*** Begin section ***
/-! ## The index register and memory transfers -/

/-- R88: Annn, I := nnn; I is at most 0xFFF after it. Its encoding is 0xA000 | nnn. -/
def Obligations.LoadIndex : Prop :=
  ∀ (nnn : Addr) (s : State),
    (encode (.ldI nnn)).toNat = 0xA000 + nnn.toNat ∧
    Executes (.ldI nnn) s { index := true }
      (fun t => t.i.toNat = nnn.toNat ∧ t.i.toNat ≤ 0xFFF)

/-- Fx1E: I := I + V[x] modulo 2^16, or 2^12 by P_ADD_I_WIDTH; VF is not written (the spec's decision
D15, log entry 15). Memory accesses through I reach the same cells under both. -/
def Obligations.AddToIndex : Prop :=
  ∀ (x : Reg) (s : State),
    Completes (.addI x) s { index := true } (s.pc + 2) StepResult.quiet
      (fun t =>
        t.i.toNat =
          (s.i.toNat + (s.getV x).toNat) %
            (match s.params.addIWidth with
             | .w16 => 2 ^ 16
             | .w12 => 2 ^ 12) ∧
        effAddr t.i = (s.i.toNat + (s.getV x).toNat) % 4096)

/-- Fx29: I := 5 * V[x] for a hex digit, and for any V[x] under P_FONT_DIGIT = compute (the spec's
decision D16, log entry 16). -/
def Obligations.FontGlyphAddress : Prop :=
  ∀ (x : Reg) (s : State), ((s.getV x).toNat ≤ 0xF ∨ s.params.fontDigit = .compute) →
    Completes (.ldF x) s { index := true } (s.pc + 2) StepResult.quiet
      (fun t => t.i.toNat = 5 * (s.getV x).toNat)

/-- Fx33 stores the hundreds, tens and ones of V[x] at I, I + 1 and I + 2, each address reduced to 12
bits, and changes no other byte, nor I (the spec's decision D19, log entry 15). Its encoding is 0xF033 | x << 8. -/
def Obligations.StoreDecimalDigits : Prop :=
  ∀ (x : Reg) (s : State),
    (encode (.ldB x)).toNat = 0xF033 + x.val * 0x100 ∧
    Completes (.ldB x) s { stored := (s.i, 3) } (s.pc + 2) StepResult.quiet
      (fun t =>
        (t.readByte s.i).toNat = (s.getV x).toNat / 100 ∧
        (t.readByte (s.i + 1)).toNat = (s.getV x).toNat / 10 % 10 ∧
        (t.readByte (s.i + 2)).toNat = (s.getV x).toNat % 10)

/-- Fx55 stores V0 to Vx at I to I + x, each address reduced to 12 bits, and changes no other byte, nor
I (the spec's decision D19, log entry 15). Its encoding is 0xF055 | x << 8. -/
def Obligations.StoreRegisters : Prop :=
  ∀ (x : Reg) (s : State),
    (encode (.storeRegs x)).toNat = 0xF055 + x.val * 0x100 ∧
    Completes (.storeRegs x) s { stored := (s.i, x.val + 1) } (s.pc + 2) StepResult.quiet
      (fun t => ∀ j : Reg, j ≤ x → t.readByte (s.i + BitVec.ofNat 16 j.val) = s.getV j)

/-- Fx65 loads V0 to Vx from I to I + x, each address reduced to 12 bits, and changes no other register,
nor I (the spec's decision D19, log entry 15). Its encoding is 0xF065 | x << 8. -/
def Obligations.LoadRegisters : Prop :=
  ∀ (x : Reg) (s : State),
    (encode (.loadRegs x)).toNat = 0xF065 + x.val * 0x100 ∧
    Completes (.loadRegs x) s { regs := regsTo x } (s.pc + 2) StepResult.quiet
      (fun t => ∀ j : Reg,
        t.getV j = if j ≤ x then s.readByte (s.i + BitVec.ofNat 16 j.val) else s.getV j)

/-- A store by Fx55 and a load by Fx65 with the same I and x restore the registers exactly, whatever
became of the registers between them, as long as memory and I stand (43_index_memory.md section 3;
I unchanged by both is the spec's decision D19, log entry 15). -/
def Obligations.StoreThenLoadRestores : Prop :=
  ∀ (x : Reg) (s t u : State), exec (.storeRegs x) s = .next t →
    u.mem = t.mem → u.params = t.params → u.i = t.i →
    ∃ w, exec (.loadRegs x) u = .next w ∧ ∀ j : Reg, j ≤ x → w.getV j = s.getV j

/-! ## The display -/

/-- 00E0 clears every pixel, VF unwritten, and sets the draw flag even on a clear screen (the spec's
decision D34, log entry 17). Its encoding is exactly 0x00E0. -/
def Obligations.ClearScreen : Prop :=
  encode .cls = 0x00E0 ∧
  ∀ s : State,
    Completes .cls s { screen := true } (s.pc + 2)
      { draw := true, fault := none, waiting := false, selfJump := false }
      (fun t => ∀ (py : Fin 32) (px : Fin 64), t.fb[py][px] = false)

/-- Dxyn, pixel by pixel and under both values of P_DRAW_EDGE: a pixel is inverted exactly when a 1 bit
of the sprite lands on it (`SpriteLights`: bit 7 leftmost, coordinates from V[x] and V[y] before VF
is written), VF := 1 if such a pixel was on and 0 otherwise, the draw flag is set, and nothing else
changes (the spec's decisions D11, D12, D32, D33, D34; log entries 8 and 17). -/
def Obligations.DrawInvertsSpritePixels : Prop :=
  ∀ (x y : Reg) (n : Nibble) (s : State),
    Completes (.drw x y n) s { regs := [vf], screen := true } (s.pc + 2)
      { draw := true, fault := none, waiting := false, selfJump := false }
      (fun t =>
        (∀ (py : Fin 32) (px : Fin 64),
          (SpriteLights s x y n py px → t.fb[py][px] = !s.fb[py][px]) ∧
          (¬ SpriteLights s x y n py px → t.fb[py][px] = s.fb[py][px])) ∧
        ((∃ (py : Fin 32) (px : Fin 64), SpriteLights s x y n py px ∧ s.fb[py][px] = true) →
          t.getV vf = 1) ∧
        ((¬ ∃ (py : Fin 32) (px : Fin 64), SpriteLights s x y n py px ∧ s.fb[py][px] = true) →
          t.getV vf = 0))

/-- The same draw twice at the same place restores the framebuffer, and the second reports VF = 1
exactly when the first turned on at least one pixel (conflict C16). With x or y = F the coordinate
is VF, which the first draw writes, so the place is not the same. -/
def Obligations.DrawTwiceRestoresScreen : Prop :=
  ∀ (x y : Reg) (n : Nibble) (s t : State), x ≠ vf → y ≠ vf →
    exec (.drw x y n) s = .next t →
    ∃ u, exec (.drw x y n) t = .next u ∧ u.fb = s.fb ∧
      (u.getV vf = 1 ↔
        ∃ (py : Fin 32) (px : Fin 64), s.fb[py][px] = false ∧ t.fb[py][px] = true) ∧
      (u.getV vf = 1 ∨ u.getV vf = 0)

/-! ## Keys and timers -/

/-- Ex9E and ExA1 with V[x] at most 0xF: skip exactly when the key V[x] names is pressed, or is not (the
fault for a larger V[x] is in `OperandFaultsHalt`; the spec's decision D28, log entry 19). -/
def Obligations.KeySkips : Prop :=
  ∀ (x : Reg) (s : State) (h : (s.getV x).toNat < 16),
    Completes (.skp x) s {} (s.pc + if s.keys[(s.getV x).toNat] = true then 4 else 2)
      StepResult.quiet (fun _ => True) ∧
    Completes (.sknp x) s {} (s.pc + if s.keys[(s.getV x).toNat] = true then 2 else 4)
      StepResult.quiet (fun _ => True)

/-- Fx0A, the step that executes it: the engine awaits a key for Vx against the keys of this moment, PC
stays, and nothing else changes, whatever keys are pressed (the spec's decisions D17 and D18, log
entry 18). -/
def Obligations.KeyWaitBegins : Prop :=
  ∀ (x : Reg) (s : State),
    Completes (.ldVxKey x) s { mode := true } s.pc
      { draw := false, fault := none, waiting := true, selfJump := false }
      (fun t => t.mode = .awaitingKey x s.keys)

/-- A polling step: with no candidate key it only moves the baseline to the keys of this moment; with
one, the lowest candidate's index goes to Vx, PC advances by 2 and the engine runs again. A key is
a candidate by P_KEY_WAIT (the spec's decision D17, log entry 18). -/
def Obligations.KeyWaitPolls : Prop :=
  ∀ (s : State) (x : Reg) (b : Keys), s.mode = .awaitingKey x b →
    ((∀ k, ¬ KeyCandidate s b k) →
      ∃ t, step s = .next t ∧ t.mode = .awaitingKey x s.keys ∧ t.pc = s.pc ∧
        t.result = { draw := false, fault := none, waiting := true, selfJump := false } ∧
        Frame { mode := true } s t) ∧
    (∀ k, KeyCandidate s b k → (∀ j, j < k → ¬ KeyCandidate s b j) →
      ∃ t, step s = .next t ∧ t.mode = .running ∧ t.pc = s.pc + 2 ∧
        (t.getV x).toNat = k.val ∧ t.result = StepResult.quiet ∧
        Frame { regs := [x], mode := true } s t)

/-- Fx07, Fx15 and Fx18 are direct copies: V[x] := DT, DT := V[x], ST := V[x]; the tone is active at once
exactly when V[x] > 0 (45_keys_timers.md sections 2 and 4, 10_state.md section 5). -/
def Obligations.TimerCopies : Prop :=
  ∀ (x : Reg) (s : State),
    Completes (.ldVxDt x) s { regs := [x] } (s.pc + 2) StepResult.quiet
      (fun t => t.getV x = s.dt) ∧
    Completes (.ldDtVx x) s { dt := true } (s.pc + 2) StepResult.quiet
      (fun t => t.dt = s.getV x) ∧
    Completes (.ldStVx x) s { st := true } (s.pc + 2) StepResult.quiet
      (fun t => t.st = s.getV x ∧ (t.toneActive = true ↔ (s.getV x).toNat > 0))

/-! ## The host's operations -/

/-- `tickTimers()`: DT and ST go down by one, clamped at 0, in every mode (the spec's decision D26, log
entry 20), nothing else changes, and it answers true exactly when ST went from 1 to 0. -/
def Obligations.TimerTick : Prop :=
  ∀ s : State,
    s.tickTimers.2.dt.toNat = s.dt.toNat - 1 ∧ s.tickTimers.2.st.toNat = s.st.toNat - 1 ∧
    (s.tickTimers.1 = true ↔ s.st.toNat = 1 ∧ s.tickTimers.2.st.toNat = 0) ∧
    { s.tickTimers.2 with dt := s.dt, st := s.st } = s

/-- `load(rom)`: more than 3584 bytes fail and change nothing; otherwise the bytes stand from 0x200 up,
every other byte and all other state as before (in every mode: the spec's decision D27, log
entry 20). -/
def Obligations.LoadIsAllOrNothing : Prop :=
  ∀ (s : State) (rom : List Byte),
    (rom.length > 3584 → s.load rom = (.romTooLarge, s)) ∧
    (rom.length ≤ 3584 →
      (s.load rom).1 = .ok ∧
      (∀ (j : Nat) (hj : j < rom.length),
        (s.load rom).2.readByte (BitVec.ofNat 16 (0x200 + j)) = rom[j]) ∧
      Frame { stored := (0x200, rom.length) } s (s.load rom).2 ∧
      (s.load rom).2.pc = s.pc ∧ (s.load rom).2.result = s.result)
end

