/-! ## `writeResultAndFlag`: only `v` changes (R76) -/

@[simp] theorem State.writeResultAndFlag_mem (s : State) (x : Reg) (r f : Byte) :
    (s.writeResultAndFlag x r f).mem = s.mem := by
  unfold State.writeResultAndFlag; split <;> rfl
@[simp] theorem State.writeResultAndFlag_i (s : State) (x : Reg) (r f : Byte) :
    (s.writeResultAndFlag x r f).i = s.i := by
  unfold State.writeResultAndFlag; split <;> rfl
@[simp] theorem State.writeResultAndFlag_pc (s : State) (x : Reg) (r f : Byte) :
    (s.writeResultAndFlag x r f).pc = s.pc := by
  unfold State.writeResultAndFlag; split <;> rfl
@[simp] theorem State.writeResultAndFlag_sp (s : State) (x : Reg) (r f : Byte) :
    (s.writeResultAndFlag x r f).sp = s.sp := by
  unfold State.writeResultAndFlag; split <;> rfl
@[simp] theorem State.writeResultAndFlag_stack (s : State) (x : Reg) (r f : Byte) :
    (s.writeResultAndFlag x r f).stack = s.stack := by
  unfold State.writeResultAndFlag; split <;> rfl
@[simp] theorem State.writeResultAndFlag_dt (s : State) (x : Reg) (r f : Byte) :
    (s.writeResultAndFlag x r f).dt = s.dt := by
  unfold State.writeResultAndFlag; split <;> rfl
@[simp] theorem State.writeResultAndFlag_st (s : State) (x : Reg) (r f : Byte) :
    (s.writeResultAndFlag x r f).st = s.st := by
  unfold State.writeResultAndFlag; split <;> rfl
@[simp] theorem State.writeResultAndFlag_keys (s : State) (x : Reg) (r f : Byte) :
    (s.writeResultAndFlag x r f).keys = s.keys := by
  unfold State.writeResultAndFlag; split <;> rfl
@[simp] theorem State.writeResultAndFlag_fb (s : State) (x : Reg) (r f : Byte) :
    (s.writeResultAndFlag x r f).fb = s.fb := by
  unfold State.writeResultAndFlag; split <;> rfl
@[simp] theorem State.writeResultAndFlag_mode (s : State) (x : Reg) (r f : Byte) :
    (s.writeResultAndFlag x r f).mode = s.mode := by
  unfold State.writeResultAndFlag; split <;> rfl
@[simp] theorem State.writeResultAndFlag_params (s : State) (x : Reg) (r f : Byte) :
    (s.writeResultAndFlag x r f).params = s.params := by
  unfold State.writeResultAndFlag; split <;> rfl
@[simp] theorem State.writeResultAndFlag_result (s : State) (x : Reg) (r f : Byte) :
    (s.writeResultAndFlag x r f).result = s.result := by
  unfold State.writeResultAndFlag; split <;> rfl
@[simp] theorem State.writeResultAndFlag_draws (s : State) (x : Reg) (r f : Byte) :
    (s.writeResultAndFlag x r f).draws = s.draws := by
  unfold State.writeResultAndFlag; split <;> rfl
@[simp] theorem State.writeResultAndFlag_readByte (s : State) (x : Reg) (r f : Byte) (c : Word) :
    (s.writeResultAndFlag x r f).readByte c = s.readByte c := by simp [State.readByte]

end Sys2Proof.Machine
end

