/-- T38 and T39: the destination is VF. -/
theorem test_add_vf :
    after (regs [(0xF, 0xFF), (1, 0x03)]) 0x8F14 (fun t => decide (t.getV vf = 0x02)) = true ∧
    after (((under fun p => { p with vfDest := .flag }).setV 0xF 0xFF).setV 1 0x03) 0x8F14
      (fun t => decide (t.getV vf = 0x01)) = true := by decide

/-- T40 and E5. -/
theorem test_sub_borrow :
    after (regs [(1, 0x05), (2, 0x03)]) 0x8125
      (fun t => decide (t.getV 1 = 0x02) && decide (t.getV vf = 1)) = true ∧
    after (regs [(1, 0x03), (2, 0x05), (0xF, 0x01)]) 0x8125
      (fun t => decide (t.getV 1 = 0xFE) && decide (t.getV vf = 0)) = true := by decide

/-- T42 and T43: equal operands. -/
theorem test_sub_equal :
    after (regs [(1, 0x07), (2, 0x07)]) 0x8125 (fun t => decide (t.getV vf = 0)) = true ∧
    after (((under fun p => { p with subFlag := .ge }).setV 1 0x07).setV 2 0x07) 0x8125
      (fun t => decide (t.getV vf = 1)) = true := by decide

/-- T46: the y field is ignored, and no sign enters. -/
theorem test_shr : after (regs [(1, 0x80), (0xF, 0x01)]) 0x81F6
    (fun t => decide (t.getV 1 = 0x40) && decide (t.getV vf = 0)) = true := by decide

/-- T47 and T47a: the destination is VF. -/
theorem test_shr_vf :
    after (regs [(0xF, 0x02)]) 0x8F06 (fun t => decide (t.getV vf = 0x01)) = true ∧
    after ((under fun p => { p with vfDest := .flag }).setV 0xF 0x02) 0x8F06
      (fun t => decide (t.getV vf = 0x00)) = true := by decide

/-- T50, with the byte drawn given: the draw itself is a free value. -/
theorem test_rnd : (State.reset.random 0xA7 3 0x0F).getV 3 = 0x07 ∧
    (State.reset.random 0xA7 3 0x0F).pc = 0x0202 := by decide

/-- T51: the mask 0, whatever is drawn. -/
theorem test_rnd_masked (r : Byte) : (State.reset.random r 3 0x00).getV 3 = 0 := by
  revert r; decide

/-! ## The index register and memory transfers (T52 to T68) -/

/-- T52. -/
theorem test_ld_index : after State.reset 0xA300 (fun t => decide (t.i = 0x0300)) = true := by
  decide

/-- T54, T55: past 12 bits, by P_ADD_I_WIDTH. -/
theorem test_add_index :
    after { regs [(2, 0x01)] with i := 0x0FFF } 0xF21E (fun t => decide (t.i = 0x1000)) = true ∧
    after { (under fun p => { p with addIWidth := .w12 }).setV 2 0x01 with i := 0x0FFF } 0xF21E
      (fun t => decide (t.i = 0x0000)) = true := by decide

/-- T56: I wraps at 2^16 and VF stays. -/
theorem test_add_index_wraps : after { regs [(2, 0x01), (0xF, 0x07)] with i := 0xFFFF } 0xF21E
    (fun t => decide (t.i = 0x0000) && decide (t.getV vf = 0x07)) = true := by decide

/-- T58 and T60. -/
theorem test_font_digit :
    after (regs [(5, 0x0F)]) 0xF529 (fun t => decide (t.i = 0x004B)) = true ∧
    after ((under fun p => { p with fontDigit := .compute }).setV 5 0xFF) 0xF529
      (fun t => decide (t.i = 0x04FB)) = true := by decide
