-- ==== Sys2Proof/Certificates/Slice0/Obligations.lean ====
section
/-! DEFINITION. The statements for the provers, in the order of the spec's files. -/

open Sys2Proof Sys2Proof.Machine

/-! ## Encoding (30_encoding.md) -/

/-- R62, R65: a well-formed command's word decodes to that command, for every configuration and every
operand value the fields admit. -/
def Obligations.DecodeOfEncode : Prop :=
  ∀ (cfg : Config) (i : Instr), WellFormed cfg i → decode cfg (encode cfg i) = i

/-- R62, R70: every CMDW-bit word is the word of the command it decodes to. -/
def Obligations.EncodeOfDecode : Prop :=
  ∀ (cfg : Config) (w : Nat), w < 2 ^ cfg.cmdw → encode cfg (decode cfg w) = w

/-- R62, R70: decoding is total, gives a well-formed command, and reads exactly the three fields
cmd_word[3:0], cmd_word[NW+3:4] and cmd_word[NW+CW+3:NW+4]; a command's word is the sum of its fields. -/
def Obligations.DecodeReadsTheFields : Prop :=
  (∀ (cfg : Config) (w : Nat),
    WellFormed cfg (decode cfg w) ∧ opcode (decode cfg w) = w % 16 ∧
      (decode cfg w).arg = w / 16 % 2 ^ cfg.nw ∧ (decode cfg w).cnt = w / 2 ^ (cfg.nw + 4) % 2 ^ cfg.cw) ∧
  ∀ (cfg : Config) (i : Instr), WellFormed cfg i →
    encode cfg i = i.cnt * 2 ^ (cfg.nw + 4) + i.arg * 2 ^ 4 + opcode i ∧ encode cfg i < 2 ^ cfg.cmdw

/-- R73: the four worked commands have their words and the response to ENCODE 6 has its word. With
95_test_vectors.md section 2: words written out from R62's layout decode to their commands. -/
def Obligations.WorkedCommandWords : Prop :=
  (assemble "ENCODE 6").map (encode Config.default) = some 0x0000000000061 ∧
  (assemble "APPEND_BITS 0b110, 3").map (encode Config.default) = some 0x0003000000065 ∧
  (assemble "STREAM_SEEK 0").map (encode Config.default) = some 0x000000000000A ∧
  (assemble "READ_BYTE 1").map (encode Config.default) = some 0x000100000000B ∧
  (∀ s : State, exec (.encode 6 0) s = .next (s.answered ⟨.ok, 6, 5, 2⟩)) ∧
  responseWord Config.default ⟨.ok, 6, 5, 2⟩ = 0x00020005000000060 ∧
  decode Config.default 0x0000000000061 = .encode 6 0 ∧
  decode Config.default 0x0003000000065 = .appendBits 6 3 ∧
  decode Config.default 0x000000000000A = .streamSeek 0 0 ∧
  decode Config.default 0x000100000000B = .readByte 0 1 ∧
  decode Config.default 0x0000000001007 = .tableLookup 256 0 ∧
  decode Config.default 0x0000FFFFFFFF2 = .encodeAppend 0xFFFFFFFF 0 ∧
  decode Config.default 0xFFFFFFFFFFFFF = .reservedF 0xFFFFFFFF 0xFFFF

/-- R66: a response word has RSPW bits and its four fields are those of the response. -/
def Obligations.ResponseWordHoldsItsFields : Prop :=
  ∀ (cfg : Config) (r : Response), r.Fits cfg →
    responseWord cfg r < 2 ^ rspw cfg ∧
    bitField (responseWord cfg r) 0 4 = r.status.code ∧
    bitField (responseWord cfg r) 4 cfg.nw = r.value ∧
    bitField (responseWord cfg r) (cfg.nw + 4) cfg.cw = r.len ∧
    bitField (responseWord cfg r) (cfg.nw + cfg.cw + 4) cfg.cw = r.aux

/-- R64, R63: a field a command ignores changes nothing; of ARG, APPEND_BIT reads bit 0 only. -/
def Obligations.IgnoredFieldsDoNothing : Prop :=
  ∀ (s : State) (a c a' c' : Nat),
    exec (.query a c) s = exec (.query a' c') s ∧
    exec (.encode a c) s = exec (.encode a c') s ∧
    exec (.encodeAppend a c) s = exec (.encodeAppend a c') s ∧
    exec (.decode a c) s = exec (.decode a' c') s ∧
    (a % 2 = a' % 2 → exec (.appendBit a c) s = exec (.appendBit a' c') s) ∧
    exec (.readBit a c) s = exec (.readBit a' c') s ∧
    exec (.tableLookup a c) s = exec (.tableLookup a c') s ∧
    exec (.tableAppend a c) s = exec (.tableAppend a c') s ∧
    exec (.streamClear a c) s = exec (.streamClear a' c') s ∧
    exec (.streamSeek a c) s = exec (.streamSeek a' c) s ∧
    exec (.readByte a c) s = exec (.readByte a' c) s ∧
    exec (.reservedC a c) s = exec (.reservedC a' c') s ∧
    exec (.reservedD a c) s = exec (.reservedD a' c') s ∧
    exec (.reservedE a c) s = exec (.reservedE a' c') s ∧
    exec (.reservedF a c) s = exec (.reservedF a' c') s

/-- R69, R209: the four reserved opcodes answer (ILLEGAL_COMMAND, 0, 0, 0) and change nothing else. -/
def Obligations.ReservedOpcodesAreIllegalCommands : Prop :=
  ∀ (s : State) (a c : Nat),
    ∀ i ∈ [Instr.reservedC a c, .reservedD a c, .reservedE a c, .reservedF a c],
      0xC ≤ opcode i ∧ opcode i ≤ 0xF ∧ exec i s = .next (s.answered ⟨.illegalCommand, 0, 0, 0⟩)

/-- R72: each pseudo-command is the one command it expands to. -/
def Obligations.PseudoCommandsExpand : Prop :=
  assemble "REWIND" = assemble "STREAM_SEEK 0" ∧ assemble "REWIND" = some (.streamSeek 0 0) ∧
  assemble "APPEND_ZEROS 31" = assemble "APPEND_BITS 0, 31" ∧
  assemble "APPEND_ZEROS 31" = some (.appendBits 0 31) ∧
  assemble "APPEND_CODE 0x6, 0b101" = assemble "APPEND_BITS 6, 5" ∧
  assemble "APPEND_CODE 0x6, 0b101" = some (.appendBits 6 5)

/-! ## The codeword (40_codeword.md) -/

/-- R90, R91, R92, R93: for an NW-bit n ≥ 1, e(n) is the position of its highest set bit and below NW, the
remainder is below 2^e, the length is 2e + 1, odd and at most LMAX, and the codeword is e zeros, a 1 and e bits
that are worth r. -/
def Obligations.CodewordShape : Prop :=
  ∀ (cfg : Config) (n : Nat), 1 ≤ n → n < 2 ^ cfg.nw →
    2 ^ exponent n ≤ n ∧ n < 2 ^ (exponent n + 1) ∧ exponent n + 1 ≤ cfg.nw ∧
    n = 2 ^ exponent n + remainder n ∧ remainder n < 2 ^ exponent n ∧
    codeLength n = 2 * exponent n + 1 ∧ codeLength n ≤ lmax cfg ∧
    ∃ tail : Bits, codeword n = List.replicate (exponent n) false ++ true :: tail ∧
      tail.length = exponent n ∧ valOf tail = remainder n

/-- R94: the codeword is n written in L(n) binary digits, so its value is n. -/
def Obligations.CodewordIsPackedValue : Prop :=
  ∀ n : Nat, 1 ≤ n → valOf (codeword n) = n ∧ codeword n = bitsOf (codeLength n) n

/-- R95: no codeword is a prefix of another, and a codeword that starts with exactly z zeros and a 1 has length
2z + 1 and its remainder in the z bits after that 1. -/
def Obligations.CodewordsArePrefixFree : Prop :=
  (∀ m n : Nat, 1 ≤ m → 1 ≤ n → m ≠ n → ¬ codeword m <+: codeword n) ∧
  ∀ (n z : Nat) (rest : Bits), 1 ≤ n → codeword n = List.replicate z false ++ true :: rest →
    (codeword n).length = 2 * z + 1 ∧ rest.length = z ∧ valOf rest = remainder n

/-- R96: lengths do not decrease, and exactly the integers 2^e .. 2^(e+1) - 1 have length 2e + 1. -/
def Obligations.CodeLengthMonotoneAndCounted : Prop :=
  (∀ m n : Nat, 1 ≤ m → m < n → codeLength m ≤ codeLength n) ∧
  ∀ n e : Nat, 1 ≤ n → (codeLength n = 2 * e + 1 ↔ 2 ^ e ≤ n ∧ n < 2 ^ (e + 1))

/-- R98: gdec(cw(n) ++ t) = OK(n, L(n)) for every NW-bit n ≥ 1 and every t. -/
def Obligations.GdecInvertsCodeword : Prop :=
  ∀ (nw n : Nat) (t : Bits), 1 ≤ n → n < 2 ^ nw → gdec nw (codeword n ++ t) = .ok n (codeLength n)

/-! ## Encoder commands (41_encoder.md) -/

/-- R101: ENCODE answers (OK, n, L, e) with e = floor(log2 n), or DOMAIN_ERROR for n = 0, and changes nothing else. -/
def Obligations.EncodeAnswersPackedCodeword : Prop :=
  ∀ (s : State) (n c : Nat), opcode (.encode n c) = 0x1 ∧
    (n ≠ 0 → exec (.encode n c) s = .next (s.answered ⟨.ok, n, 2 * Nat.log2 n + 1, Nat.log2 n⟩)) ∧
    (n = 0 → exec (.encode n c) s = .next (s.answered ⟨.domainError, 0, 0, 0⟩))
*** End section ***
Start with the line above that contains "more than 3584" and stop after the line that contains "theorem State.writeResultAndFlag_st (s". Output those lines exactly, and only those.

▸ Answer to the exercise
/-- `load(rom)`: more than 3584 bytes fail and change nothing; otherwise the bytes stand from 0x200 up,
every other byte and all other state as before (in every mode: the spec's decision D27, log
entry 20). -/
def Obligations.LoadIsAllOrNothing : Prop :=
  ∀ (s : State) (rom : List Byte),
    (rom.length > 3584 → s.load rom = (.romTooLarge, s)) ∧
    (rom.length ≤ 3584 →
      (s.load rom).1 = .ok ∧
      (∀ (j : Nat) (hj : j < rom.length),
        (s.load rom).2.readByte (BitVec.ofNat 16 (0x200 + j)) = rom[j]) ∧
      Frame { stored := (0x200, rom.length) } s (s.load rom).2 ∧
      (s.load rom).2.pc = s.pc ∧ (s.load rom).2.result = s.result)
end

/-! ## `writeResultAndFlag`: only `v` changes (R76) -/

@[simp] theorem State.writeResultAndFlag_mem (s : State) (x : Reg) (r f : Byte) :
    (s.writeResultAndFlag x r f).mem = s.mem := by
  unfold State.writeResultAndFlag; split <;> rfl
@[simp] theorem State.writeResultAndFlag_i (s : State) (x : Reg) (r f : Byte) :
    (s.writeResultAndFlag x r f).i = s.i := by
  unfold State.writeResultAndFlag; split <;> rfl
@[simp] theorem State.writeResultAndFlag_pc (s : State) (x : Reg) (r f : Byte) :
    (s.writeResultAndFlag x r f).pc = s.pc := by
  unfold State.writeResultAndFlag; split <;> rfl
@[simp] theorem State.writeResultAndFlag_sp (s : State) (x : Reg) (r f : Byte) :
    (s.writeResultAndFlag x r f).sp = s.sp := by
  unfold State.writeResultAndFlag; split <;> rfl
@[simp] theorem State.writeResultAndFlag_stack (s : State) (x : Reg) (r f : Byte) :
    (s.writeResultAndFlag x r f).stack = s.stack := by
  unfold State.writeResultAndFlag; split <;> rfl
@[simp] theorem State.writeResultAndFlag_dt (s : State) (x : Reg) (r f : Byte) :
    (s.writeResultAndFlag x r f).dt = s.dt := by
  unfold State.writeResultAndFlag; split <;> rfl
@[simp] theorem State.writeResultAndFlag_st (s : State) (x : Reg) (r f : Byte) :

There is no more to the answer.